**ABOUT THIS TASK:**
Search the data for the word "port" and copy every line where it occurs.

**DATA EXTRACTS:**
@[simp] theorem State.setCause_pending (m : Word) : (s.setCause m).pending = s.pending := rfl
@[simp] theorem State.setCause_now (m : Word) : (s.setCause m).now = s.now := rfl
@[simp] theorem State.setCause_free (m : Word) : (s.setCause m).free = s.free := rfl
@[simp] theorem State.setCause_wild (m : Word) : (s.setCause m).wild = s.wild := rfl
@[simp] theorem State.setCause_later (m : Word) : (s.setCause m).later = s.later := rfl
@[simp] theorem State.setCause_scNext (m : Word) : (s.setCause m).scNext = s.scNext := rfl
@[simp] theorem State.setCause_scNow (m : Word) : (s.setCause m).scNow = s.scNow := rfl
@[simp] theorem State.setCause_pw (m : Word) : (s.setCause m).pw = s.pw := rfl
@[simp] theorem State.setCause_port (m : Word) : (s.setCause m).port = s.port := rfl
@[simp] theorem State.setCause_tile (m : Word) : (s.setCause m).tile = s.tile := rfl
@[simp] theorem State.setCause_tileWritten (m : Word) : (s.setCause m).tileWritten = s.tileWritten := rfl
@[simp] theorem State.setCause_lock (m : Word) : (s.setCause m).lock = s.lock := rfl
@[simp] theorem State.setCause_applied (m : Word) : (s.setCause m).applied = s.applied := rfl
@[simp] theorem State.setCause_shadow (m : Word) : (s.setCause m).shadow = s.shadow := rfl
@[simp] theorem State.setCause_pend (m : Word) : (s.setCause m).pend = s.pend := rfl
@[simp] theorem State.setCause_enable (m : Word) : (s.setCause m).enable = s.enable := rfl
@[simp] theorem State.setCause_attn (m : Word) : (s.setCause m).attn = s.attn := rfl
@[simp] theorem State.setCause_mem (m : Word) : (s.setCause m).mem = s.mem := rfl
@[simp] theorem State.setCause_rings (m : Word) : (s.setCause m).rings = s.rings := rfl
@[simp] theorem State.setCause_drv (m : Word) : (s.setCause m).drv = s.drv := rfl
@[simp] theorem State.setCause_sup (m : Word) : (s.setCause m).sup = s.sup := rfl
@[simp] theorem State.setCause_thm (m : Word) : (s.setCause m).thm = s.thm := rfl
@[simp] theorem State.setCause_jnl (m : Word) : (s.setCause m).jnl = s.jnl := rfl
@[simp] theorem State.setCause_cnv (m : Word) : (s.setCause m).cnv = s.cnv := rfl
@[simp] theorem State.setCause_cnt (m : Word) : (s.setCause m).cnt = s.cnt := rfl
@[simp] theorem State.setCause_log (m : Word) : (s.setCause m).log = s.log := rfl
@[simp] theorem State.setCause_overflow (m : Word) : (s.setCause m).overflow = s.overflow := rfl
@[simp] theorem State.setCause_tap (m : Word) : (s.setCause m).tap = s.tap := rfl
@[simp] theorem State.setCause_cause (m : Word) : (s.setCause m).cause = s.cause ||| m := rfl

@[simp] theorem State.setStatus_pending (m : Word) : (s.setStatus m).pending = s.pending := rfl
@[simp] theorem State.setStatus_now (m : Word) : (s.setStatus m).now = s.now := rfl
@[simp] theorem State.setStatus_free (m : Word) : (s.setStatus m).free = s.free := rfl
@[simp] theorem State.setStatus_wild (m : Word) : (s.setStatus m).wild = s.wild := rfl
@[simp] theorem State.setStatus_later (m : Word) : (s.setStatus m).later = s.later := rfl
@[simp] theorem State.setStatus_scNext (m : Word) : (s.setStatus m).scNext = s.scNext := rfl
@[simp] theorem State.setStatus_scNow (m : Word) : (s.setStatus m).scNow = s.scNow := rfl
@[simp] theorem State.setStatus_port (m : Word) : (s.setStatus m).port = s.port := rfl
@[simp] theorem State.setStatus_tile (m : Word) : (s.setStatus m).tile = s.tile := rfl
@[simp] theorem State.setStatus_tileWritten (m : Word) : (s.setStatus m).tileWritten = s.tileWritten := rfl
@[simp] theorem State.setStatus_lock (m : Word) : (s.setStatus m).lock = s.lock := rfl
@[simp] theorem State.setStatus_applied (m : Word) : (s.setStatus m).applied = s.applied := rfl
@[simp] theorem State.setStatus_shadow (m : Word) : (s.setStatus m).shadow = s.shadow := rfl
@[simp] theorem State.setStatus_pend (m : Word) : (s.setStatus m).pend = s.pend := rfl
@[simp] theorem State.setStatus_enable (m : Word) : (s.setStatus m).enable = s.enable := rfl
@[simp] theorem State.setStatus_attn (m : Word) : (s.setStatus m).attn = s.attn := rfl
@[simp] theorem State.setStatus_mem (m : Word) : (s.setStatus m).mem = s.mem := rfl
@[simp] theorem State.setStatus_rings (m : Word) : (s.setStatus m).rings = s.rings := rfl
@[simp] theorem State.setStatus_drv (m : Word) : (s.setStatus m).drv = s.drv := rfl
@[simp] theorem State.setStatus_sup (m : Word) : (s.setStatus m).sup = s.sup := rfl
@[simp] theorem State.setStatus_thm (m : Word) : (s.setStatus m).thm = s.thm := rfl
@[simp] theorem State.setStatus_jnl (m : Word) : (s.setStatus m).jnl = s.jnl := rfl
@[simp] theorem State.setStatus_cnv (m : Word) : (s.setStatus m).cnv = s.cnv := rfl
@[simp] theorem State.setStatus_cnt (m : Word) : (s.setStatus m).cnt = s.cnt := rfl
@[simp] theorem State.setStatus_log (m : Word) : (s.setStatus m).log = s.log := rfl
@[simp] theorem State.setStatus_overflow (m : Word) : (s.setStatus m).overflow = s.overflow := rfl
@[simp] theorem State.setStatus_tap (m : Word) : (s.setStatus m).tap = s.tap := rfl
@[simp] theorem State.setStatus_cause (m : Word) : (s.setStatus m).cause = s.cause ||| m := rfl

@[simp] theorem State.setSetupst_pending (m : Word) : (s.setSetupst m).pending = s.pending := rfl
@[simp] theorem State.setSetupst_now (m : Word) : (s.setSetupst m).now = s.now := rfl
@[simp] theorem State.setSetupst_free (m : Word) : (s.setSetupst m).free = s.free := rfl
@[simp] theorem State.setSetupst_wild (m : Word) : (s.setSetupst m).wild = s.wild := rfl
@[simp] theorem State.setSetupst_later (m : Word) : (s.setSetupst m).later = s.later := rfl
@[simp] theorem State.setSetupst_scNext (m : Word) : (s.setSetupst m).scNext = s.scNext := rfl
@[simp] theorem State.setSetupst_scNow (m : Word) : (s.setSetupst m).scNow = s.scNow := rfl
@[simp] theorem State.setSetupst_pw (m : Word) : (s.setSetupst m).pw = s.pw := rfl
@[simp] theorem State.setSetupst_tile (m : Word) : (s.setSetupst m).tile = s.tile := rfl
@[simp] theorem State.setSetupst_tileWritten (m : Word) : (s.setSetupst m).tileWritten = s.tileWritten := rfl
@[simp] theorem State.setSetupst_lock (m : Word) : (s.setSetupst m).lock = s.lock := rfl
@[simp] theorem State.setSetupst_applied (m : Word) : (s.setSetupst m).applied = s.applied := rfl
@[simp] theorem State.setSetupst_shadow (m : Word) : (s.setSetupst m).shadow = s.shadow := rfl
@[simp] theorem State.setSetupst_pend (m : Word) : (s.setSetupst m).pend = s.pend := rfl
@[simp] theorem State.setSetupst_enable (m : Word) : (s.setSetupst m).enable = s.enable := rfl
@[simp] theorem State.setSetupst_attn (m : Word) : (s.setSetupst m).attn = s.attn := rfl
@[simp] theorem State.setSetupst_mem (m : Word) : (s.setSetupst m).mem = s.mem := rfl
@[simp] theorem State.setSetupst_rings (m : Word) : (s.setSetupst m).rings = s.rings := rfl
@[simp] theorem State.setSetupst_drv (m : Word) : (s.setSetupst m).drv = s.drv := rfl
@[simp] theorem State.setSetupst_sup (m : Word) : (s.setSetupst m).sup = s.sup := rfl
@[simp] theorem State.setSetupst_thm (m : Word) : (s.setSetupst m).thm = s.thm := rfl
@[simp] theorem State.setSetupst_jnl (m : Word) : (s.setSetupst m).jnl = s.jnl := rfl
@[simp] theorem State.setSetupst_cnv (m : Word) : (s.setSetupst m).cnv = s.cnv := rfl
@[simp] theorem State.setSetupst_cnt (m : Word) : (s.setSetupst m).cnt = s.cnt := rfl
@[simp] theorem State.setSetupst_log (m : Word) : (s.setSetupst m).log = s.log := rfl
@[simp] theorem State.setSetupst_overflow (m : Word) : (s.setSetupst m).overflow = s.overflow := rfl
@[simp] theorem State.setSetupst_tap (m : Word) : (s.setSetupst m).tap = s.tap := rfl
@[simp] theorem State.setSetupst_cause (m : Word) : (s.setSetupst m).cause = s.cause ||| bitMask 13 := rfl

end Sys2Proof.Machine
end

**WRITTEN RESPONSE:**
@[simp] theorem State.setCause_port (m : Word) : (s.setCause m).port = s.port := rfl
@[simp] theorem State.setStatus_port (m : Word) : (s.setStatus m).port = s.port := rfl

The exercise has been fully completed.